> **TASK GOAL**
Within the data that follows, set down exactly the lines from the one containing "exact ⟨rfl, .inr" through the one containing "case takeOut =>", both ends included.

== DATA FOR THE TASK ==

/-- The operation a step runs is one whose trigger holds, on the state from which what carries it has been taken. -/
theorem fetch_run {s u : State} {i : Instr} (h : fetch s = .run i u) : Selected s u i := by
  unfold fetch at h
  split at h
  · cases hm : autoMove s with
    | none =>
      simp only [hm, Option.getD_none, idle] at h
      split at h <;> cases h
    | some m =>
      simp only [hm, Option.getD_some] at h
      subst h
      exact autoMove_run hm
  · rename_i t rest ha
    cases t <;> simp only [takeTurn] at h
    case engine =>
      cases hm : engineMove { s with agenda := rest } with
      | none => simp [hm] at h
      | some m =>
        simp only [hm, Option.getD_some] at h
        subst h
        exact (engineMove_run hm).of_agenda
    case host =>
      cases hm : hostMove { s with agenda := rest } with
      | none => simp [hm] at h
      | some m =>
        simp only [hm, Option.getD_some] at h
        subst h
        exact (hostMove_run hm).of_agenda
    case settle =>
      cases hm : autoMove s with
      | none => simp [hm] at h
      | some m =>
        simp only [hm, Option.getD_some] at h
        subst h
        exact autoMove_run hm
    case send p => split at h <;> cases h
    case call c =>
      simp only [Fetched.run.injEq] at h
      obtain ⟨rfl, rfl⟩ := h
      exact selected_call s c rest
    case por => cases h; exact rfl
    case porDuring k =>
      cases h
      have := cutCycle_frame { s with agenda := rest } k
      simp only [Selected]
      rw [this]
    case xreset => cases h; exact rfl
    all_goals cases h

theorem moved_timeout (s : State) : Moved s s.transportTimeout := by
  unfold State.transportTimeout
  split
  · exact .of_host rfl (.inr rfl)
  · exact .of_host rfl (.inl rfl)

/-- What a step that is no operation can do. -/
theorem fetch_move {s t : State} (h : fetch s = .move t) : Moved s t := by
  unfold fetch at h
  split at h
  · cases hm : autoMove s with
    | none =>
      simp only [hm, Option.getD_none, idle] at h
      split at h
      · cases h; exact moved_timeout s
      · cases h
    | some m =>
      simp only [hm, Option.getD_some] at h
      subst h
      exact autoMove_move hm
  · rename_i tn rest ha
    cases tn <;> simp only [takeTurn] at h
    case engine =>
      cases hm : engineMove { s with agenda := rest } with
      | none => simp only [hm, Option.getD_none] at h; cases h; exact moved_agenda s rest
      | some m =>
        simp only [hm, Option.getD_some] at h
        subst h
        exact absurd hm engineMove_not_move
    case host =>
      cases hm : hostMove { s with agenda := rest } with
      | none => simp only [hm, Option.getD_none] at h; cases h; exact moved_agenda s rest
      | some m =>
        simp only [hm, Option.getD_some] at h
        subst h
        exact (hostMove_move hm).of_agenda
    case settle =>
      cases hm : autoMove s with
      | none => simp only [hm, Option.getD_none] at h; cases h; exact moved_agenda s rest
      | some m =>
        simp only [hm, Option.getD_some] at h
        subst h
        exact autoMove_move hm
    case send p =>
      split at h
      · cases h
      · rename_i hl
        cases h
        exact ⟨rfl, .inr ⟨p, .inl (Nat.not_lt.mp hl), rfl⟩, fun q hq => .inl hq, fun f hf => .inl hf⟩
    case tcp bs =>
      cases h
      unfold State.tcpArrive
      split <;> exact .of_host rfl (.inl rfl)
    case connect =>
      cases h
      unfold State.connect
      split <;> exact .of_host rfl (.inl rfl)
    case tcpClosed =>
      cases h
      unfold State.connectionLost
      split
      · exact .of_host rfl (.inr rfl)
      · exact .of_host rfl (.inl rfl)
    case ioFailure =>
      cases h
      unfold State.connectionLost
      split
      · exact .of_host rfl (.inr rfl)
      · exact .of_host rfl (.inl rfl)
    case timeout => cases h; exact (moved_timeout { s with agenda := rest }).of_agenda
    case takeOut =>
      cases h
      exact ⟨rfl, .inl rfl, fun q hq => .inl (List.mem_of_mem_tail hq), fun f hf => .inl hf⟩
    case takeTcp n => cases h; exact .of_host rfl (.inl rfl)
    all_goals cases h

/-- Everything a step that answers a next state can do: run an operation whose trigger holds, or move. -/
theorem step_next {s t : State} (h : step s = .next t) :
    (∃ i u, Selected s u i ∧ i.wf u.cfg = true ∧ exec i u = .next t) ∨ Moved s t := by
  unfold step at h
  split at h
  · rename_i i u hf
    split at h
    · rename_i hw
      exact .inl ⟨i, u, fetch_run hf, hw, h⟩
    · cases h
  · rename_i u hf
    cases h
    exact .inr (fetch_move hf)
  · cases h
  · cases h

===

> **WRITTEN REPLY**
        exact ⟨rfl, .inr ⟨p, .inl (Nat.not_lt.mp hl), rfl⟩, fun q hq => .inl hq, fun f hf => .inl hf⟩
    case tcp bs =>
      cases h
      unfold State.tcpArrive
      split <;> exact .of_host rfl (.inl rfl)
    case connect =>
      cases h
      unfold State.connect
      split <;> exact .of_host rfl (.inl rfl)
    case tcpClosed =>
      cases h
      unfold State.connectionLost
      split
      · exact .of_host rfl (.inr rfl)
      · exact .of_host rfl (.inl rfl)
    case ioFailure =>
      cases h
      unfold State.connectionLost
      split
      · exact .of_host rfl (.inr rfl)
      · exact .of_host rfl (.inl rfl)
    case timeout => cases h; exact (moved_timeout { s with agenda := rest }).of_agenda
    case takeOut =>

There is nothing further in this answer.